[Collected data]
>>>

/-! ### setCircuit -/

@[simp] theorem setCircuit_pending (s : State) (m : Nat) (f : Circuit → Circuit) : (setCircuit s m f).pending = s.pending := rfl
@[simp] theorem setCircuit_free (s : State) (m : Nat) (f : Circuit → Circuit) : (setCircuit s m f).free = s.free := rfl
@[simp] theorem setCircuit_tick (s : State) (m : Nat) (f : Circuit → Circuit) : (setCircuit s m f).tick = s.tick := rfl
@[simp] theorem setCircuit_clock (s : State) (m : Nat) (f : Circuit → Circuit) : (setCircuit s m f).clock = s.clock := rfl
@[simp] theorem setCircuit_copies (s : State) (m : Nat) (f : Circuit → Circuit) : (setCircuit s m f).copies = s.copies := rfl
@[simp] theorem setCircuit_rooms (s : State) (m : Nat) (f : Circuit → Circuit) : (setCircuit s m f).rooms = s.rooms := rfl
@[simp] theorem setCircuit_links (s : State) (m : Nat) (f : Circuit → Circuit) : (setCircuit s m f).links = s.links := rfl
@[simp] theorem setCircuit_lanesOut (s : State) (m : Nat) (f : Circuit → Circuit) : (setCircuit s m f).lanesOut = s.lanesOut := rfl
@[simp] theorem setCircuit_units (s : State) (m : Nat) (f : Circuit → Circuit) : (setCircuit s m f).units = s.units := rfl
@[simp] theorem setCircuit_addr (s : State) (m : Nat) (f : Circuit → Circuit) : (setCircuit s m f).addr = s.addr := rfl
@[simp] theorem setCircuit_records (s : State) (m : Nat) (f : Circuit → Circuit) : (setCircuit s m f).records = s.records := rfl
@[simp] theorem setCircuit_groupCmds (s : State) (m : Nat) (f : Circuit → Circuit) : (setCircuit s m f).groupCmds = s.groupCmds := rfl
@[simp] theorem setCircuit_groupOut (s : State) (m : Nat) (f : Circuit → Circuit) : (setCircuit s m f).groupOut = s.groupOut := rfl
@[simp] theorem setCircuit_tasks (s : State) (m : Nat) (f : Circuit → Circuit) : (setCircuit s m f).tasks = s.tasks := rfl
@[simp] theorem setCircuit_foundation (s : State) (m : Nat) (f : Circuit → Circuit) : (setCircuit s m f).foundation = s.foundation := rfl
@[simp] theorem setCircuit_sram (s : State) (m : Nat) (f : Circuit → Circuit) : (setCircuit s m f).sram = s.sram := rfl
@[simp] theorem setCircuit_seq (s : State) (m : Nat) (f : Circuit → Circuit) : (setCircuit s m f).seq = s.seq := rfl
@[simp] theorem setCircuit_collector (s : State) (m : Nat) (f : Circuit → Circuit) : (setCircuit s m f).collector = s.collector := rfl
@[simp] theorem setCircuit_journal (s : State) (m : Nat) (f : Circuit → Circuit) : (setCircuit s m f).journal = s.journal := rfl
@[simp] theorem setCircuit_suites (s : State) (m : Nat) (f : Circuit → Circuit) : (setCircuit s m f).suites = s.suites := rfl
@[simp] theorem setCircuit_sessions (s : State) (m : Nat) (f : Circuit → Circuit) : (setCircuit s m f).sessions = s.sessions := rfl
@[simp] theorem setCircuit_points (s : State) (m : Nat) (f : Circuit → Circuit) : (setCircuit s m f).points = s.points := rfl
@[simp] theorem setCircuit_values (s : State) (m : Nat) (f : Circuit → Circuit) : (setCircuit s m f).values = s.values := rfl
@[simp] theorem setCircuit_larder (s : State) (m : Nat) (f : Circuit → Circuit) : (setCircuit s m f).larder = s.larder := rfl
@[simp] theorem setCircuit_hearth (s : State) (m : Nat) (f : Circuit → Circuit) : (setCircuit s m f).hearth = s.hearth := rfl
@[simp] theorem setCircuit_cellar (s : State) (m : Nat) (f : Circuit → Circuit) : (setCircuit s m f).cellar = s.cellar := rfl
@[simp] theorem setCircuit_fuses (s : State) (m : Nat) (f : Circuit → Circuit) : (setCircuit s m f).fuses = s.fuses := rfl
@[simp] theorem setCircuit_attic (s : State) (m : Nat) (f : Circuit → Circuit) : (setCircuit s m f).attic = s.attic := rfl
@[simp] theorem setCircuit_sw (s : State) (m : Nat) (f : Circuit → Circuit) : (setCircuit s m f).sw = s.sw := rfl
@[simp] theorem setCircuit_ports (s : State) (m : Nat) (f : Circuit → Circuit) : (setCircuit s m f).ports = s.ports := rfl
@[simp] theorem setCircuit_uplinks (s : State) (m : Nat) (f : Circuit → Circuit) : (setCircuit s m f).uplinks = s.uplinks := rfl
@[simp] theorem setCircuit_halls (s : State) (m : Nat) (f : Circuit → Circuit) : (setCircuit s m f).halls = s.halls := rfl
@[simp] theorem setCircuit_hallPairs (s : State) (m : Nat) (f : Circuit → Circuit) : (setCircuit s m f).hallPairs = s.hallPairs := rfl
@[simp] theorem setCircuit_inputs (s : State) (m : Nat) (f : Circuit → Circuit) : (setCircuit s m f).inputs = s.inputs := rfl
@[simp] theorem setCircuit_banks (s : State) (m : Nat) (f : Circuit → Circuit) : (setCircuit s m f).banks = s.banks := rfl
@[simp] theorem setCircuit_outputs (s : State) (m : Nat) (f : Circuit → Circuit) : (setCircuit s m f).outputs = s.outputs := rfl
@[simp] theorem setCircuit_latches (s : State) (m : Nat) (f : Circuit → Circuit) : (setCircuit s m f).latches = s.latches := rfl
@[simp] theorem setCircuit_safeDrives (s : State) (m : Nat) (f : Circuit → Circuit) : (setCircuit s m f).safeDrives = s.safeDrives := rfl
@[simp] theorem setCircuit_mantel (s : State) (m : Nat) (f : Circuit → Circuit) : (setCircuit s m f).mantel = s.mantel := rfl
@[simp] theorem setCircuit_twin (s : State) (m : Nat) (f : Circuit → Circuit) : (setCircuit s m f).twin = s.twin := rfl
@[simp] theorem setCircuit_updates (s : State) (m : Nat) (f : Circuit → Circuit) : (setCircuit s m f).updates = s.updates := rfl
@[simp] theorem setCircuit_boot (s : State) (m : Nat) (f : Circuit → Circuit) : (setCircuit s m f).boot = s.boot := rfl
@[simp] theorem setCircuit_tap (s : State) (m : Nat) (f : Circuit → Circuit) : (setCircuit s m f).tap = s.tap := rfl
@[simp] theorem setCircuit_tests (s : State) (m : Nat) (f : Circuit → Circuit) : (setCircuit s m f).tests = s.tests := rfl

<<<

TASK PROMPT
After locating the line holding "s.pending := rfl" above, output exactly that line and every line after it through the line holding "s.lanesOut := rfl". Include nothing else.

THE ANSWER
@[simp] theorem setCircuit_pending (s : State) (m : Nat) (f : Circuit → Circuit) : (setCircuit s m f).pending = s.pending := rfl
@[simp] theorem setCircuit_free (s : State) (m : Nat) (f : Circuit → Circuit) : (setCircuit s m f).free = s.free := rfl
@[simp] theorem setCircuit_tick (s : State) (m : Nat) (f : Circuit → Circuit) : (setCircuit s m f).tick = s.tick := rfl
@[simp] theorem setCircuit_clock (s : State) (m : Nat) (f : Circuit → Circuit) : (setCircuit s m f).clock = s.clock := rfl
@[simp] theorem setCircuit_copies (s : State) (m : Nat) (f : Circuit → Circuit) : (setCircuit s m f).copies = s.copies := rfl
@[simp] theorem setCircuit_rooms (s : State) (m : Nat) (f : Circuit → Circuit) : (setCircuit s m f).rooms = s.rooms := rfl
@[simp] theorem setCircuit_links (s : State) (m : Nat) (f : Circuit → Circuit) : (setCircuit s m f).links = s.links := rfl
@[simp] theorem setCircuit_lanesOut (s : State) (m : Nat) (f : Circuit → Circuit) : (setCircuit s m f).lanesOut = s.lanesOut := rfl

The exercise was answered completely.